La presse régionale consacre plusieurs articles à cette nouvelle annulation et titre. « L’université de Lorraine en panne. L’élection du président est repoussée sine die… Une spirale négative » (Républicain Lorrain, 5 avril). « Trois recours examinés par la commission de contrôle des opérations électorales. L’élection du président reportée… Une longue gestation » (Est Républication, 5 avril). « L’université de Lorraine sans président jusque fin mai… Désordre… Ubu à la Fac«  (Républicain Lorrain, 7 avril). « UdL : le retour aux urnes » (Est Républicain, 7 avril).
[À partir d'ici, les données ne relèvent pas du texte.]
/-- A head with every entry ended and no held mark is released, and its station tests the next head (R18). -/
theorem State.testRelease_of_done {s : State} {st : StationId} {r : BodyRecord} {rest : List BodyRecord}
    (hq : (s.station st).queue = r :: rest) (ha : r.state = .active) (hb : r.bodyHeld = false)
    (he : ∀ e ∈ r.entries, e.ended = true ∧ e.held = false) :
    s.testRelease st =
      (s.released st r rest (if ∃ y ∈ r.entries, y.state = .faulted then .faulted else .clean)).testStation st := by
  have hh : s.head? st = some r := Station.head?_eq_some.2 ⟨ha, rest, hq⟩
  unfold State.testRelease
  rw [hh]
  simp only
  rw [if_pos, State.releaseHead_eq hq ha]
  · simp only [releaseOutcome, List.any_eq_true, beq_iff_eq]
  · simp only [BodyRecord.releasable, BodyRecord.anyHeld, hb, Bool.and_eq_true, List.all_eq_true, Bool.false_or,
      Bool.not_eq_true']
    exact ⟨fun e h => (he e h).1, List.any_eq_false.2 fun e h => by simp [(he e h).2]⟩

/-- The records behind a released head are tested as the station tests them (R18). -/
theorem State.startHeads_released (s : State) (st : StationId) (r : BodyRecord) (rest : List BodyRecord) (o : BodyOutcome) :
    State.startHeads st rest.length (s.released st r rest o) = (s.released st r rest o).testStation st := by
  have : ((s.released st r rest o).station st).queue = rest := by simp [State.released, State.station]
  rw [State.testStation, this]

/-- A head held for Unknown Style (R129). -/
theorem State.holdBody_eq {s : State} {st : StationId} {r : BodyRecord} {rest : List BodyRecord}
    (hq : (s.station st).queue = r :: rest) (ha : r.state = .active) : s.holdBody st =
      { s with
        tracker := { s.tracker with stations := s.tracker.stations.set st { s.station st with
          state := .held, queue := { r with bodyHeld := true } :: rest } }
        events := { s.events with flags := s.events.flags ||| (1#29 <<< st.val) } } := by
  simp only [State.holdBody, State.modifyHead]
  rw [Station.modifyHead_of_head? (r := r) (rest := rest) _ hq ha]
  refine State.ext_fields rfl rfl rfl rfl rfl ?_ rfl rfl rfl rfl rfl rfl rfl rfl rfl rfl
  simp [State.setStationState, State.setStation, State.setTracker, State.setFlag, State.setEvents, State.station]

/-- An IDLE station with an empty queue tests to no effect. -/
theorem State.testStation_released_nil {s : State} {st : StationId} {r : BodyRecord} {o : BodyOutcome} :
    (s.released st r [] o).testStation st = s.released st r [] o :=
  State.testStation_of_not_canStart (State.canStart_of_empty (by simp [State.released, State.station]))

/-- The head of a station in which an entry of it was changed. -/
theorem State.head?_of_station_modifyHead {s t : State} {st : StationId} {f : BodyRecord → BodyRecord} {r : BodyRecord}
    (ht : (t.station st).queue = ((s.station st).modifyHead f).queue) (hr : s.head? st = some r)
    (hf : ∀ r, (f r).state = r.state) : t.head? st = some (f r) := by
  have h1 : t.head? st = ((s.station st).modifyHead f).head? := by
    unfold State.head? Station.head?
    rw [ht]
  obtain ⟨ha, -⟩ := Station.head?_eq_some.1 hr
  rw [h1, Station.head?_modifyHead (by intro r' h'; rw [show (s.station st).head? = some r from hr] at h'; cases h'; rw [hf, ha]),
    show (s.station st).head? = some r from hr]
  rfl

/-- An entry of a record is among its entries, and its change among the changed record's. -/
theorem BodyRecord.mem_modifyEntry {r : BodyRecord} {p : Position} {e : SlotEntry} (h : r.entry? p = some e)
    (f : SlotEntry → SlotEntry) : f e ∈ (r.modifyEntry p f).entries := by
  have hm := List.mem_of_find?_eq_some h
  have hp : e.position = p := by simpa using List.find?_some h
  exact List.mem_map.2 ⟨e, hm, by rw [if_pos hp]⟩

/-- A head of which another entry works is not released by a change of one entry. -/
theorem BodyRecord.other_mem_modifyEntry {r : BodyRecord} {p : Position} {e : SlotEntry} (h : e ∈ r.entries)
    (hp : e.position ≠ p) (f : SlotEntry → SlotEntry) : e ∈ (r.modifyEntry p f).entries :=
  List.mem_map.2 ⟨e, h, by rw [if_neg hp]⟩

/-- A slot fault taken, where another entry works if its mode is PASS, releases no head. -/
theorem State.testRelease_faulted {s : State} {g : SlotId} {k : FaultKind} {e : SlotEntry} (he : s.entry? g = some e)
    (ho : e.outstanding = true) (hp : s.mode (stationOf g) k = .pass → s.othersWork g) :
    (s.faulted g k).testRelease (stationOf g) = s.faulted g k := by
  obtain ⟨r, hr, hre⟩ := State.head?_of_entry? he
  have hend : e.ended = false := by
    simp only [SlotEntry.outstanding, Bool.or_eq_true, beq_iff_eq] at ho
    rcases ho with h | h <;> simp [SlotEntry.ended, h]
  cases hk : s.mode (stationOf g) k with
  | off =>
    have : s.faulted g k = s := by simp only [State.faulted, hk]
    rw [this]
    exact State.testRelease_of_work hr (List.mem_of_find?_eq_some hre) hend
  | hold =>
    have hh : (s.faulted g k).head? (stationOf g) = some (r.modifyEntry (positionOf g) fun e =>
        { e with faults := e.faults ||| (1#8 <<< k.number.val), held := true }) := by
      refine State.head?_of_station_modifyHead (s := s) (f := fun r => r.modifyEntry (positionOf g) fun e =>
        { e with faults := e.faults ||| (1#8 <<< k.number.val), held := true }) ?_ hr fun r => rfl
      simp [State.faulted, hk, State.station]
    refine State.testRelease_of_held hh ?_
    simp only [BodyRecord.anyHeld, Bool.or_eq_true, List.any_eq_true]
    exact Or.inr ⟨_, BodyRecord.mem_modifyEntry hre _, rfl⟩
  | warn =>
    have hh : (s.faulted g k).head? (stationOf g) = some (r.modifyEntry (positionOf g) fun e =>
        { e with faults := e.faults ||| (1#8 <<< k.number.val), warned := true }) := by
      refine State.head?_of_station_modifyHead (s := s) (f := fun r => r.modifyEntry (positionOf g) fun e =>
        { e with faults := e.faults ||| (1#8 <<< k.number.val), warned := true }) ?_ hr fun r => rfl
      simp [State.faulted, hk, State.station]
    exact State.testRelease_of_work hh (BodyRecord.mem_modifyEntry hre _) hend
  | pass =>
    have hh : (s.faulted g k).head? (stationOf g) = some (r.modifyEntry (positionOf g) fun e =>
        { e with faults := e.faults ||| (1#8 <<< k.number.val), state := .faulted }) := by
      refine State.head?_of_station_modifyHead (s := s) (f := fun r => r.modifyEntry (positionOf g) fun e =>
        { e with faults := e.faults ||| (1#8 <<< k.number.val), state := .faulted }) ?_ hr fun r => rfl
      simp [State.faulted, hk, State.station]
    obtain ⟨r', hr', x, hx, hxp, hxe⟩ := hp hk
    rw [hr] at hr'
    cases hr'
    exact State.testRelease_of_work hh (BodyRecord.other_mem_modifyEntry hx hxp _) hxe

/-! ## A head selected at its slots (R13, R95, R97) -/

@[simp] theorem State.resolvedAt_tracker (s : State) (g : SlotId) (x : Resolution) :
    (s.resolvedAt g x).tracker = s.tracker := rfl

/-- What a resolution leaves outside the slot entry (R51, R68, R85, R86). -/
theorem State.afterResolution_eq (s : State) (g : SlotId) (x : Resolution) : s.afterResolution g x = s.resolvedAt g x := by
  unfold State.afterResolution State.setFlagIf State.resolvedAt
  cases x.consulted && x.wearUnconfirmed <;> cases x.warned <;> simp <;> rfl

/-- One slot of a head whose resolution finds no fault (R13, R95, R97). -/
theorem State.startSlot_of_no_fault {v : State} {g : SlotId} {x : Resolution} {r : BodyRecord} {rest : List BodyRecord}
    (hq : (v.station (stationOf g)).queue = r :: rest) (ha : r.state = .active)
    (hp : ∀ e ∈ r.entries, e.position ≠ positionOf g) (hx : v.resolution? g = some x) (hf : x.fault = none) :
    v.startSlot g =
      { v with
        resolver := ⟨[], []⟩
        tracker := { v.tracker with stations := v.tracker.stations.set (stationOf g) { v.station (stationOf g) with
          queue := { r with entries := r.entries ++ [x.selected g (v.tagState g).next] } :: rest } }
        ports := { v.ports with
          cellOwn := (v.ports.cellOwn.filter fun y => y.slot != g) ++
            [⟨g, ⟨(v.robotNode? g).getD 0, v.filter.ownNode, v.filter.protocolType⟩,
              .select ⟨(v.tagState g).next, r.bodyId, x.program.getD 0, (v.station (stationOf g)).dry, x.dressRequested,
                x.wearUnconfirmed, x.groups⟩⟩] }
        tags := v.tags.set g { v.tagState g with
          next := nextTag (v.tagState g).next, current := (v.tagState g).next, owned := true }
        guns := v.guns.set g { v.gun g with dressDue := (v.gun g).dressDue || (x.consulted && x.dressRequested) }
        events := { v.events with
          flags := (v.events.flags ||| (if x.consulted && x.wearUnconfirmed then 1#29 <<< 19 else 0)) |||
            (if x.warned then 1#29 <<< (4 + (stationOf g).val) else 0) } } := by
  have hh : v.head? (stationOf g) = some r := Station.head?_eq_some.2 ⟨ha, rest, hq⟩
  unfold State.startSlot
  rw [hx]
  simp only [hf]
  rw [State.afterResolution_eq]
  simp only [State.addEntry, State.modifyHead]
  generalize hw0 : v.resolvedAt g x = w0
  have hst : w0.station (stationOf g) = v.station (stationOf g) := by rw [← hw0]; rfl
  rw [hst, Station.modifyHead_of_head? _ hq ha]
  generalize hw : w0.setStation (stationOf g) _ = w
  have hm : w.station (stationOf g) =
      { v.station (stationOf g) with queue := { r with entries := r.entries ++ [entryOf (positionOf g) x] } :: rest } := by
    rw [← hw, State.station_setStation_self]
  have hwt : w.tagState g = v.tagState g := by rw [← hw, ← hw0]; rfl
  have hh2 : w.head? (stationOf g) = some { r with entries := r.entries ++ [entryOf (positionOf g) x] } := by
    rw [State.head?, hm]
    exact Station.head?_eq_some.2 ⟨ha, rest, rfl⟩
  have he2 : w.entry? g = some (entryOf (positionOf g) x) := by
    rw [State.entry?_of_head? hh2, BodyRecord.entry?, List.find?_append]
    rw [List.find?_eq_none.2 (by intro e he; simpa using hp e he)]
    simp [entryOf]
  unfold State.sendSelect
  rw [hh2, he2]
  simp only [hm, hwt, State.modifyEntry, State.modifyHead]
  generalize hu : ((w.dropCell g).pushCell g _).setTag g _ = u
  have hus : u.station (stationOf g) = w.station (stationOf g) := by rw [← hu]; rfl
  rw [hus, hm,
    Station.modifyHead_of_head? (r := { r with entries := r.entries ++ [entryOf (positionOf g) x] }) (rest := rest) _
      rfl ha]
  subst hu hw hw0
  have hmap : r.entries.map (fun e =>
      if e.position = positionOf g then { e with tag := some (v.tagState g).next, state := .selected } else e) =
      r.entries := by
    rw [List.map_congr_left (g := id) (by intro e he; rw [if_neg (hp e he)]; rfl), List.map_id]
  apply State.ext_fields <;> try rfl
  simp only [State.setStation, State.setTracker, BodyRecord.modifyEntry, List.map_append]
  rw [hmap]
  simp [entryOf, Resolution.selected, State.station]

/-- The head `r` of a station with some slots selected, as `selecting` gives it, with the station's state as it was. -/
def State.selectedSoFar (s : State) (st : StationId) (r : BodyRecord) (rest : List BodyRecord)
    (found : List (SlotId × Resolution)) : State :=
  { s.selecting st r rest found with
    resolver := if found = [] then s.resolver else ⟨[], []⟩
    tracker := { s.tracker with stations := s.tracker.stations.set st { s.station st with
      queue := { r with entries := found.map fun y => y.2.selected y.1 (s.tagState y.1).next } :: rest } } }

variable {s : State} {st : StationId} {r : BodyRecord} {rest : List BodyRecord} {found : List (SlotId × Resolution)}

/-- With no slot selected yet the state is as it was. -/
theorem State.selectedSoFar_nil (hq : (s.station st).queue = r :: rest) (he : r.entries = []) :
    s.selectedSoFar st r rest [] = s := by
  have hr : { r with entries := ([] : List (SlotId × Resolution)).map fun y => y.2.selected y.1 (s.tagState y.1).next } = r := by
    rw [List.map_nil, ← he]
  refine State.ext_fields rfl rfl rfl ?_ rfl ?_ rfl rfl ?_ ?_ rfl rfl ?_ rfl rfl rfl
  · simp [State.selectedSoFar, State.selecting]
  · simp only [State.selectedSoFar]
    rw [hr, ← hq]
    exact (congrArg State.tracker (State.setStation_self s st))
  · ext1 i hi; simp [State.selectedSoFar, State.selecting, State.gun]
  · ext1 i hi; simp [State.selectedSoFar, State.selecting, State.tagState]
  · simp [State.selectedSoFar, State.selecting]

@[simp] theorem State.selectedSoFar_station (s : State) (st : StationId) (r : BodyRecord) (rest : List BodyRecord) (found) :
    (s.selectedSoFar st r rest found).station st = { s.station st with
      queue := { r with entries := found.map fun y => y.2.selected y.1 (s.tagState y.1).next } :: rest } := by
  simp [State.selectedSoFar, State.station]

theorem State.selectedSoFar_mode (k : FaultKind) : (s.selectedSoFar st r rest found).mode st k = s.mode st k :=
  State.mode_congr (by simp) k
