-- ==== Sys2Proof/Laws/Room.lean ====
section
/-! SUPPORT. The Body Record pool (R1): how many records each operation leaves in use. Only an accepted announcement takes one. -/

namespace Sys2Proof.Machine

/-- The records in use after a station is written: its queue's records exchanged for the new queue's. -/
theorem State.length_recordsInUse_setStation (s : State) (st : StationId) (x : Station) :
    (s.setStation st x).recordsInUse.length + (s.station st).queue.length =
      s.recordsInUse.length + x.queue.length := by
  have key : (s.setStation st x).queued.length + (s.station st).queue.length = s.queued.length + x.queue.length := by
    have hn : ∀ st', st' ≠ st → ((s.setStation st x).station st').queue = (s.station st').queue := fun st' h => by
      rw [State.station_setStation_ne _ _ h]
    have hs : ((s.setStation st x).station st).queue = x.queue := by simp
    revert hn hs
    simp only [State.queued, allStations, List.flatMap_cons, List.flatMap_nil, List.length_append, List.length_nil]
    match st with
    | 0 => intro hn hs; rw [hs, hn 1 (by decide), hn 2 (by decide), hn 3 (by decide)]; omega
    | 1 => intro hn hs; rw [hs, hn 0 (by decide), hn 2 (by decide), hn 3 (by decide)]; omega
    | 2 => intro hn hs; rw [hs, hn 0 (by decide), hn 1 (by decide), hn 3 (by decide)]; omega
    | 3 => intro hn hs; rw [hs, hn 0 (by decide), hn 1 (by decide), hn 2 (by decide)]; omega
  have hr : (s.setStation st x).releasing = s.releasing := rfl
  simp only [State.recordsInUse, List.length_append, hr]
  omega

/-- The records in use after a RELEASE is placed: one more. -/
theorem State.length_recordsInUse_pushRelease (s : State) (v : Envelope) (r : BodyRecord) :
    (s.pushUplink (.release v r)).recordsInUse.length = s.recordsInUse.length + 1 := by
  have hq : (s.pushUplink (.release v r)).queued = s.queued := rfl
  simp [State.recordsInUse, hq, State.releasing, UplinkTelegram.releaseRecord?]
  omega

/-- An operation that leaves no more records in use than it found. -/
structure NoMoreRecords (s t : State) : Prop where
  le : t.recordsInUse.length ≤ s.recordsInUse.length

namespace NoMoreRecords

theorem refl (s : State) : NoMoreRecords s s := ⟨Nat.le_refl _⟩

/-- Two operations one after the other, the later one first. -/
theorem after {s t u : State} (k : NoMoreRecords t u) (h : NoMoreRecords s t) : NoMoreRecords s u := ⟨Nat.le_trans k.le h.le⟩

theorem foldl {α : Type} {f : State → α → State} (h : ∀ s a, NoMoreRecords s (f s a)) (l : List α) (s : State) :
    NoMoreRecords s (l.foldl f s) := by
  induction l generalizing s with
  | nil => exact refl s
  | cons a rest ih => exact after (ih _) (h s a)

/-- A change that keeps the stations and the Uplink own-telegram queue. -/
theorem of_eq {s t : State} (h : t.tracker.stations = s.tracker.stations) (hu : t.ports.uplinkOwn = s.ports.uplinkOwn) :
    NoMoreRecords s t := by
  have hq : t.queued = s.queued := by simp [State.queued, State.station, h]
  have hr : t.releasing = s.releasing := by simp [State.releasing, hu]
  exact ⟨by simp [State.recordsInUse, hq, hr]⟩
De nouvelles élections pour le collège B devront se tenir. Le nouveau CA pourra alors élire son président… fin mai. La situation est préjudiciable pour l’université de Lorraine. Jean-Pierre Finance : « cette situation d’incertitude institutionnelle engendre au sein de la communauté une lassitude et une inquiétude croissantes ; elle retarde les prises de décisions nécessaires au bon avancement des dossiers en cours, en particulier celui du futur « contrat quinquennal de développement ».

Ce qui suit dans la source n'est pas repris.